To get some new insights into metalloproteins, we performed the primary sequence comparison, secondary structure prediction, and SCOP structure classification for copper-chelating proteins, iron-chelating proteins, and general proteins. Based on DCCP_3D, we selected 390 copper-containing proteins to do the analyses. Some proteins have more than one chain, so the total sequence number is 574. To compare with ion-containing proteins, the same amount of sequences without redundancy (two proteins holding the same function, coming from the same species and with the sequence similarity higher than 99% are considered to be redundancy) was selected from DICP_3D (Some data are redundant in DICP_3D. For instance, the proteins that contain heme as cofactor hold nearly one third of all proteins). Furthermore, the same amount of general proteins was selected from PDB, which contained no metals, as a control to compare with copper- and iron-chelating proteins. The data in DCCP_1D and DICP_1D were excluded because of the deficiency of some necessary information.
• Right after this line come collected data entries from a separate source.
-- ==== Sys2Proof/Laws/FrameOrderOps.lean ====
section
/-! SUPPORT. What the operations of `Sys2Proof.Machine.OrderOps` leave alone, one lemma per operation. -/

namespace Sys2Proof.Machine

open Sys2Proof

set_option linter.unusedVariables false

theorem State.orderRecord_keeps {u : State} {s : State} {n : Nat} {o : Order} {code : ErrCode} (hs : Keeps u s) : Keeps u ((State.orderRecord (s) (n) (o) (code))) := by
  refine Keeps.trans hs ?_
  unfold State.orderRecord
  repeat' first
    | with_reducible exact Keeps.refl _
    | with_reducible apply State.writeRecord_keeps

theorem State.conflict_keeps {u : State} {s : State} {c : Conflict} (hs : Keeps u s) : Keeps u ((State.conflict (s) (c))) := by
  refine Keeps.trans hs ?_
  unfold State.conflict
  repeat' first
    | with_reducible exact Keeps.refl _
    | lift_lets -underBinder
    | with_reducible apply Keeps.ite
    | with_reducible apply State.setEvt_keeps
    | ((with_reducible apply State.updTsu_keeps); focus (intro t; exact ⟨⟨rfl, fun h => h⟩, rfl⟩))

theorem State.sendAbortDone_keeps {u : State} {s : State} {n : Nat} {x : BitVec 24 × Nat} (hs : Keeps u s) : Keeps u ((State.sendAbortDone (s) (n) (x))) := by
  refine Keeps.trans hs ?_
  unfold State.sendAbortDone
  repeat' first
    | with_reducible exact Keeps.refl _
    | (intro x; clear_value x)
    | lift_lets -underBinder
    | with_reducible apply Keeps.ite
    | with_reducible apply State.tsuUp_keeps

theorem State.releaseAll_keeps {u : State} {s : State} {n : Nat} (hs : Keeps u s) : Keeps u ((State.releaseAll (s) (n))) := by
  refine Keeps.trans hs ?_
  unfold State.releaseAll
  repeat' first
    | with_reducible exact Keeps.refl _
    | (intro x; first | clear_value x | skip)
    | lift_lets -underBinder
    | with_reducible apply State.present_keeps
    | with_reducible apply State.updPort_keeps
    | with_reducible apply Keeps.foldl

theorem State.unbind_keeps {u : State} {s : State} {n : Nat} {tag : BitVec 24} (hs : Keeps u s) : Keeps u ((State.unbind (s) (n) (tag))) := by
  refine Keeps.trans hs ?_
  unfold State.unbind
  repeat' first
    | with_reducible exact Keeps.refl _
    | with_reducible assumption
    | (intro x; first | (refine Keeps.use (x := x) ?_ (fun hx => ?_); rotate_left; clear_value x; rotate_right; subst x) | skip)
    | lift_lets -underBinder
    | with_reducible apply State.closeTumb_keeps
    | with_reducible apply State.updSlice_keeps
    | ((with_reducible apply State.updTsu_keeps); focus (intro t; exact ⟨⟨rfl, fun h => h⟩, rfl⟩))
    | with_reducible apply Keeps.foldl

theorem State.resetFinish_keeps {u : State} {s : State} {n : Nat} {destroy : Bool} (hs : Keeps u s) : Keeps u ((State.resetFinish (s) (n) (destroy))) := by
  refine Keeps.trans hs ?_
  unfold State.resetFinish
  repeat' first
    | with_reducible exact Keeps.refl _
    | with_reducible assumption
    | (intro x; first | (refine Keeps.use (x := x) ?_ (fun hx => ?_); rotate_left; clear_value x; rotate_right; subst x) | skip)
    | lift_lets -underBinder
    | with_reducible apply Keeps.ite
    | with_reducible apply State.releaseAll_keeps
    | with_reducible apply State.unbind_keeps
    | with_reducible apply State.updSlice_keeps
    | ((with_reducible apply State.updTsu_keeps); focus (intro t; exact ⟨⟨rfl, fun h => h⟩, rfl⟩))
    | with_reducible apply Keeps.foldl

theorem State.abortCheck_keeps {u : State} {s : State} {n : Nat} (hs : Keeps u s) : Keeps u ((State.abortCheck (s) (n))) := by
  refine Keeps.trans hs ?_
  unfold State.abortCheck
  repeat' first
    | with_reducible exact Keeps.refl _
    | with_reducible assumption
    | (intro x; first | (refine Keeps.use (x := x) ?_ (fun hx => ?_); rotate_left; clear_value x; rotate_right; subst x) | clear_value x | skip)
    | lift_lets -underBinder
    | with_reducible apply Keeps.ite
    | with_reducible apply State.resetFinish_keeps
    | with_reducible apply State.sendAbortDone_keeps
    | with_reducible apply State.updSlice_keeps
    | with_reducible apply State.writeRecord_keeps
    | ((with_reducible apply State.updTsu_keeps); focus (intro t; exact ⟨⟨rfl, fun h => h⟩, rfl⟩))
    | with_reducible apply Keeps.foldl
    | split

theorem State.raiseAbort_keeps {u : State} {s : State} {n p : Nat} (hs : Keeps u s) : Keeps u ((State.raiseAbort (s) (n) (p))) := by
  refine Keeps.trans hs ?_
  unfold State.raiseAbort
  repeat' first
    | with_reducible exact Keeps.refl _
    | (intro x; clear_value x)
    | lift_lets -underBinder
    | with_reducible apply State.startsWaiting_keeps
    | with_reducible apply State.updPort_keeps

theorem State.dropSliceStaged_keeps {u : State} {s : State} {n : Nat} {pick : Launch → Bool} {code : Option ErrCode} (hs : Keeps u s) : Keeps u ((State.dropSliceStaged (s) (n) (pick) (code))) := by
  refine Keeps.trans hs ?_
  unfold State.dropSliceStaged
  repeat' first
    | with_reducible exact Keeps.refl _
    | intro x
    | lift_lets -underBinder
    | with_reducible apply State.dropStaged_keeps
    | with_reducible apply State.launchDropped_keeps
    | with_reducible apply Keeps.foldl
    | split

theorem State.abortSteps_keeps {u : State} {s : State} {n : Nat} {o : Order} {doms : List (BitVec 24 × Nat)} {quiet destroy : Bool} (hs : Keeps u s) : Keeps u ((State.abortSteps (s) (n) (o) (doms) (quiet) (destroy))) := by
  refine Keeps.trans hs ?_
  unfold State.abortSteps
  repeat' first
    | with_reducible exact Keeps.refl _
    | with_reducible assumption
    | (intro x; first | (refine Keeps.use (x := x) ?_ (fun hx => ?_); rotate_left; clear_value x; rotate_right; subst x) | skip)
    | lift_lets -underBinder
    | with_reducible apply State.abortCheck_keeps
    | with_reducible apply State.ctxHalt_keeps
    | with_reducible apply State.discardHeld_keeps
    | with_reducible apply State.dropArm_keeps
    | with_reducible apply State.dropSliceStaged_keeps
    | with_reducible apply State.endSoftWait_keeps
    | with_reducible apply State.raiseAbort_keeps
    | with_reducible apply State.updSlice_keeps
    | ((with_reducible apply State.updTsu_keeps); focus (intro t; exact ⟨⟨rfl, fun h => h⟩, rfl⟩))
    | with_reducible apply Keeps.foldl

theorem State.startCtx_keeps {u : State} {s : State} {n rec sentence : Nat} (hs : Keeps u s) : Keeps u ((State.startCtx (s) (n) (rec) (sentence))) := by
  refine Keeps.trans hs ?_
  unfold State.startCtx
  repeat' first
    | with_reducible exact Keeps.refl _
    | (intro x; clear_value x)
    | lift_lets -underBinder
    | with_reducible apply Keeps.ite
    | with_reducible apply State.ctxStart_keeps
    | with_reducible apply State.logT_keeps
    | ((with_reducible apply State.updTsu_keeps); focus (intro t; exact ⟨⟨rfl, fun h => h⟩, rfl⟩))
    | split

theorem State.resumeCtx_keeps {u : State} {s : State} {c : Nat} (hs : Keeps u s) : Keeps u ((State.resumeCtx (s) (c))) := by
  refine Keeps.trans hs ?_
  unfold State.resumeCtx
  repeat' first
    | with_reducible exact Keeps.refl _
    | with_reducible apply State.updCtx_keeps

theorem State.withdrawHeld_keeps {u : State} {s : State} {cs : List Nat} (hs : Keeps u s) : Keeps u ((State.withdrawHeld (s) (cs))) := by
  refine Keeps.trans hs ?_
  unfold State.withdrawHeld
  repeat' first
    | with_reducible exact Keeps.refl _
    | (intro x; (have hf := funext (f := x) (g := x) (fun _ => rfl); clear hf; subst x))
    | lift_lets -underBinder
    | ((with_reducible apply State.updTsu_keeps); focus (intro t; exact ⟨⟨rfl, fun h => h⟩, rfl⟩))

theorem State.orderApply_keeps {u : State} {s : State} {n : Nat} {o : Order} {doms : List (BitVec 24 × Nat)} (hs : Keeps u s) : Keeps u ((State.orderApply (s) (n) (o) (doms))) := by
  refine Keeps.trans hs ?_
  unfold State.orderApply
  repeat' first
    | with_reducible exact Keeps.refl _
    | with_reducible assumption
    | (intro x; first | (refine Keeps.use (x := x) ?_ (fun hx => ?_); rotate_left; clear_value x; rotate_right; subst x) | (have hf := funext (f := x) (g := x) (fun _ => rfl); clear hf; subst x) | clear_value x | skip)
    | lift_lets -underBinder
    | with_reducible apply Keeps.ite
    | with_reducible apply State.abortSteps_keeps
    | with_reducible apply State.ctxHalt_keeps
    | with_reducible apply State.ctxStop_keeps
    | with_reducible apply State.dropSliceStaged_keeps
    | with_reducible apply State.orderRecord_keeps
    | with_reducible apply State.resumeCtx_keeps
    | with_reducible apply State.sendAbortDone_keeps
    | with_reducible apply State.startCtx_keeps
    | with_reducible apply State.updSlice_keeps
    | with_reducible apply State.withdrawHeld_keeps
    | ((with_reducible apply State.updTsu_keeps); focus (intro t; exact ⟨⟨rfl, fun h => h⟩, rfl⟩))
    | with_reducible apply Keeps.foldl
    | split

theorem State.orderLoses_keeps {u : State} {s : State} {n : Nat} {w o : Order} (hs : Keeps u s) : Keeps u ((State.orderLoses (s) (n) (w) (o))) := by
  refine Keeps.trans hs ?_
  unfold State.orderLoses
  repeat' first
    | with_reducible exact Keeps.refl _
    | with_reducible assumption
    | (intro x; (refine Keeps.use (x := x) ?_ (fun hx => ?_); rotate_left; clear_value x; rotate_right; subst x))
    | lift_lets -underBinder
    | with_reducible apply State.conflict_keeps
    | with_reducible apply State.logT_keeps
    | with_reducible apply State.orderRecord_keeps

theorem State.order_keeps {u : State} {s : State} {n : Nat} {o : Order} {doms : List (BitVec 24 × Nat)} (hs : Keeps u s) : Keeps u ((State.order (s) (n) (o) (doms))) := by
  refine Keeps.trans hs ?_
  unfold State.order
  repeat' first
    | with_reducible exact Keeps.refl _
    | with_reducible assumption
    | (intro x; first | (refine Keeps.use (x := x) ?_ (fun hx => ?_); rotate_left; clear_value x; rotate_right; subst x) | clear_value x | skip)
    | lift_lets -underBinder
    | with_reducible apply Keeps.ite
    | with_reducible apply State.logT_keeps
    | with_reducible apply State.orderApply_keeps
    | with_reducible apply State.orderLoses_keeps
    | with_reducible apply State.orderRecord_keeps
    | with_reducible apply State.sendAbortDone_keeps
    | ((with_reducible apply State.updTsu_keeps); focus (intro t; exact ⟨⟨rfl, fun h => h⟩, rfl⟩))
    | with_reducible apply Keeps.foldl
    | split

theorem State.domainRequest_keeps {u : State} {s : State} {n : Nat} {tag : BitVec 24} {o : Order} {reason : Nat} (hs : Keeps u s) : Keeps u ((State.domainRequest (s) (n) (tag) (o) (reason))) := by
  refine Keeps.trans hs ?_
  unfold State.domainRequest
  repeat' first
    | with_reducible exact Keeps.refl _
    | with_reducible assumption
    | (intro x; first | (refine Keeps.use (x := x) ?_ (fun hx => ?_); rotate_left; clear_value x; rotate_right; subst x) | clear_value x)
    | lift_lets -underBinder
    | with_reducible apply Keeps.ite
    | with_reducible apply State.order_keeps
    | with_reducible apply State.tsuUp_keeps
    | with_reducible apply State.updBinding_keeps

end Sys2Proof.Machine
end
Primary sequence comparison

As is well known, proteins are very complicated biomolecules, in which twenty amino acids can be arranged in different orders. Even if a little difference in the sequence can cause an obvious change of the protein’s function. So we firstly compared the amino acid compositions of copper-chelating proteins, iron-chelating proteins, and the same amount of general proteins. The twenty amino acids are classified into three groups, charged, polar no-charged, and non-polar, respectively. Figure 1 illustrates the average proportion of each amino acid of the three kinds of proteins. Independent-samples T test (P<0.001) was preformed to compare the amino acid content of copper- or iron-chelating proteins and general proteins, respectively (data not shown). The results show that the average contents of His, Arg, Thr, Gly, Leu, Val, Phe, Pro, and Met in copper-chelating proteins are significantly different from those of general proteins, suggesting that some of which may play important roles in copper-chelating proteins. In fact, His, Gly, and Met are the most important Cu(II)-binding amino acid residues (. Furthermore, it is interesting to note that the content of Gly is the highest in copper-chelating proteins, which is prone to form β-sheet (. For iron-chelating proteins, the average contents of Arg, Ser, Thr, Ala, Ile, Val, Trp, and Phe are significantly different from those of general proteins, indicating that the preference of amino acids in iron proteins is different from that in copper proteins and general proteins. While for the charged (H, D, K, R, E), polar no-charged (S, T, N, Q, Y, C, G), and non-polar (A, L, I, V, W, F, P, M) amino acid residues, the three kinds of proteins have similar content (Table 1), which is confirmed by the independent-samples T test (P<0.001).

Fig. 1

Plot for the twenty amino acid contents of proteins in DCCP_3D, DICP_3D, and the same amount of general proteins selected from PDB. The gray columns indicate copper-chelating proteins, black columns indicate iron-chelating proteins, and white columns indicate general proteins. Independent-samples T test (P<0.001) shows that the average contents of His, Arg, Thr, Gly, Leu, Val, Phe, Pro, and Met in copper-chelating proteins are significantly different from those of general proteins, and the contents of Arg, Ser, Thr, Ala, Ile, Val, Trp, and Phe in iron-chelating proteins are different from those of general proteins.

Table 1

Contents of Three Amino Acid Groups

Group	Charged (%)	Polar no-charged (%)	Non-polar (%)
Copper-chelating proteins	23.8	32.8	43.2
Iron-chelating proteins	24.0	31.0	42.4
General proteins	25.2	32.5	42.1

Charged: H, D, K, R, E; Polar no-charged: S, T, N, Q, Y, C, G; Non-polar: A, L, I, V, W, F, P, M.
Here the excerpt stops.